Christian Wijaya sudah tiba di Jakarta, setelah menempuh sembilan jam lebih perjalanan. Beno asisten Christian sudah menunggu dia.
"Bagaimana Beno, ada berita apa??"
"Ibu Lisa sudah bebas pak. Dan sekarang dia ada kosan di daerah cinere pak."
"Oke. Terus besok pertemuan dengan relasi dari Prancis bagaimana?? Apa surat - surat sudah siap."
"Sudah pak. Ibu Melany juga sudah periksa semua. Sesuai dengan draf yang sudah bapak koreksi."
"Oke. Apa besok ibu Melany ikut??"
"Rencananya ibu ikut pak."
Tian sudah menghubungi keluarganya di Wellington. Karena sekarang bulan oktober jadi selisih waktu Jakarta dengan Wellington enam jam. Sekarang waktu di Jakarta jam sebelas siang, sedangkan di Wellington sudah jam lima sore. Anak - anak dan istrinya sudah ada semua di rumah. Mereka sedang menikmati snack sore di teras belakang bersama oma dan opa mereka dengan cake keju yang dibuat oleh Calista. Dan cake keju ini, merupakan kue kesukaan kami semua.
"Have fun, kesayangan papi."
"I love you papi. Cepat selesai urusannya, biar bisa ngeteh sore sama - sama."
"Iya sayang. I love you too."
"Not, love more papi??"
"Yes big love for you."
"Mami???" Calista sudah tersenyum.
"Small." Eliana tertawa. Ketika dia pertanya apakah cinta papi ke mami lebih besar dari dirinya. Dan dijawab bahwa papi mencintainya lebih besar dari mami.
"Terima kasih papi." Eliana langsung mencium maminya. Dan memeluk sangat erat. Calista baru merasakan bahwa Eliana adalah saingannya didepan Christian. Hal yang tidak perna terjadi pada saat Ezra,papi kandungnya masih hidup.

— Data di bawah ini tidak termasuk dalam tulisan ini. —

-- ==== Sys2Proof/Laws/Float.lean ====
section
/-! SUPPORT. The image of a NaN, and what a stored NaN luminosity does to the regulation step. -/

namespace Sys2Proof.Machine

/-- The image of a NaN is a NaN encoding, whatever is chosen for it (00_scope.md R11). -/
@[simp] theorem decodeF32_nanWord (choice : Word) : decodeF32 (nanWord choice) = .nan := by
  unfold nanWord
  split
  · assumption
  · decide

@[simp] theorem imageOf_nan (choice : Word) : imageOf choice .nan = nanWord choice := rfl

/-- The choice concerns a NaN alone: every other value has its one encoding (00_scope.md R11). -/
theorem imageOf_of_ne_nan (choice : Word) (x : F32) (h : x ≠ .nan) : imageOf choice x = encodeF32 x := by
  cases x with
  | nan => exact absurd rfl h
  | inf neg => rfl
  | fin neg mag => rfl

@[simp] theorem fsub_nan (x : F32) : fsub x .nan = .nan := by cases x <;> rfl

/-- Where lux(raw) is a NaN, PIC_LUX stores a NaN encoding (43_controller.md R226). -/
theorem luxImage_of_nan (cfg : Config.Params) (raw : BitVec 16) (h : luxScale cfg raw = .nan) :
    decodeF32 (luxImage cfg raw) = .nan := by
  simp [luxImage, h]

/-- A NaN luminosity makes er a NaN, which the numeric guard refuses (43_controller.md R231). -/
theorem regulate_of_nan_lux (cfg : Config.Params) (p : Pic) (h : decodeF32 p.lux = .nan) :
    regulate cfg p = .error .numericError := by
  simp [regulate, regTerms, RegTerms.finite, h, isFinite]

/-- A PIC_REGULATE on a NaN luminosity records NumericError and drives nothing (43_controller.md R231). -/
theorem execPicRegulate_of_nan_lux (s : State) (h : decodeF32 s.pic.lux = .nan) :
    execPicRegulate s = .next ({ s.raise .numericError with pwmWe := false }.answer 0#32) := by
  simp only [execPicRegulate, regulateApplied, regulate_of_nan_lux _ _ h, commandDone]

end Sys2Proof.Machine
end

Calista memeluk anak hasil buah cintanya dengan dokter Ezra Pratama. Satu cinta yang dia titipkan buat dirinya dan Christian. Air matanya mengalir membasahi pipinya. Daniel melihat reaksi itu. Dia langsung kearah maminya dan dipeluk dua perempuan yang disayangi papi, dia dan Liam.
"Love you more mami."
"Terima kasih."
"Mami jangan sedih ya."
Sore itu di kota Wellington Calista menikmati sore harinya bersama mertua dan anak - anaknya. Melihat keindahan alam ketika matahari mau terbenam di belakang rumah mereka. Dia bersyukur diberi kesempatan untuk menikmati semuanya dengan keluarganya orang yang dia cintai.